Segundo o relato de Lucas, João Batista é a última testemunha profética que anuncia a chegada iminente de novos tempos salvíficos e a renovação das promessas da Aliança. Esse novo tempo será inaugurado por Jesus. Ele é a presença do próprio Deus em pessoa no meio de seu povo para oferecer à humanidade escravizada a verdadeira libertação. O evangelista apresenta Jesus em oração durante seu batismo. Esta é uma das características do terceiro Evangelho: apresentar Jesus orando em todos os momentos decisivos de sua vida. E a presença do Espírito Santo, que desce sobre Jesus, indica, ao mesmo tempo, sua origem divina e profética. O Pai o declara seu Filho amado, e Jesus compartilha do mesmo sentimento em relação ao Pai. O céu aberto testemunha que, de fato, ele é o Messias. Lucas destaca que grande multidão estava presente, já preparando a missão pública de Jesus a partir de seu batismo. Assim, a celebração do Batismo do Senhor nos revela Jesus como aquele que assume plenamente a condição de Filho enviado; totalmente obediente ao Pai e guiado pelo Espírito.

III. PISTAS PARA REFLEXÃO

A celebração do Batismo do Senhor marca o início da missão pública de Jesus. A narrativa de Lucas faz questão de destacar a presença da multidão nesse evento tão importante. Com o novo batismo inaugurado por Jesus, todo batizado recebe a graça do Espírito Santo. Pelo sacramento do batismo, tornamo-nos discípulos missionários. O papa Francisco nos recorda que todo batizado é enviado ao mundo; a vida é uma missão. Ele nos exorta a assumir o batismo não como uma missão individual, mas eclesial. A vida no Espírito Santo deve ser pautada na comunhão com a Trindade e com os irmãos e irmãs.

Batizar na Igreja não é um ato de proselitismo, mas expressão do desejo de nos tornarmos discípulos do Senhor, dispostos a partilhar gratuitamente o dom que recebemos no sacramento, sem excluir ninguém de nossa missão. A fé em Jesus Cristo que abraçamos no batismo nos dá a justa dimensão e compreensão de todas as coisas, fazendo-nos olhar o mundo numa perspectiva divina. Pelo batismo, participamos de uma Igreja sempre em saída em direção a todas as periferias humanas.

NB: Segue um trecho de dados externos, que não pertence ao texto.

-- ==== Sys2Proof/Laws/Saves.lean ====
section
/-! SUPPORT. What the body phase of a save leaves in each cell (R172, log entry 9). -/

namespace Sys2Proof.Machine

@[simp] theorem overlay_length (misread : List Host.Cell) (start : Nat) (image : List Byte) :
    (overlay misread start image).length = image.length := by
  induction image generalizing start with
  | nil => rfl
  | cons v rest ih => simp [overlay, ih]

/-- The first pair that names a cell gives its byte. -/
theorem find_cell_eq_lookup (misread : List Host.Cell) (a : Nat) (v : Byte) :
    (match misread.find? fun c => c.1 = a with
      | some c => c.2
      | none => v) = (misread.lookup a).getD v := by
  induction misread with
  | nil => rfl
  | cons c rest ih =>
    obtain ⟨b, x⟩ := c
    by_cases h : b = a
    · subst h
      simp [List.find?, List.lookup]
    · have hb : (a == b) = false := by simpa using fun e : a = b => h e.symm
      simp only [List.find?, h, decide_false, List.lookup, hb]
      exact ih

/-- Each cell holds the byte the first pair names for it, or else the image's. -/
theorem overlay_getD (misread : List Host.Cell) (start j : Nat) (image : List Byte) (h : j < image.length) :
    (overlay misread start image).getD j 0 = (misread.lookup (start + j)).getD (image.getD j 0) := by
  induction image generalizing start j with
  | nil => simp at h
  | cons v rest ih =>
    cases j with
    | zero =>
      simp only [overlay, List.getD_cons_zero]
      exact find_cell_eq_lookup misread start v
    | succ j =>
      simp only [overlay, List.getD_cons_succ]
      rw [ih (start + 1) j (by simpa using h), Nat.add_right_comm start 1 j, Nat.add_assoc]

end Sys2Proof.Machine
end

A nova vida conferida aos discípulos de Jesus, por meio do batismo no Espírito Santo, põe-nos em comunhão com o Senhor, vencedor do pecado e da morte. Assim, regenerados à imagem e semelhança do Criador, somos predispostos pelo sacramento do batismo a continuamente assumir uma missão de amor. Cada um de nós é uma missão no mundo, ensina o papa Francisco. A festa litúrgica de hoje deve nos indagar: como filho(a) amado(a) de Deus, identifico-me com o Filho amado, indo, a seu exemplo, ao encontro de meus irmãos e irmãs mais desfavorecidos?

Izabel Patuzzo

pertence à Congregação Missionárias da Imaculada – PIME. É assessora nacional da Comissão Episcopal Pastoral para a Animação Bíblico-Catequética da CNBB. Mestre em Aconselhamento Social pela South Australian University e em Teologia Bíblica pela Pontifícia Universidade Católica de São Paulo. É licenciada em Filosofia e Teologia pela Faculdade Nossa Senhora da Assunção, em São Paulo. E-mail: [email protected]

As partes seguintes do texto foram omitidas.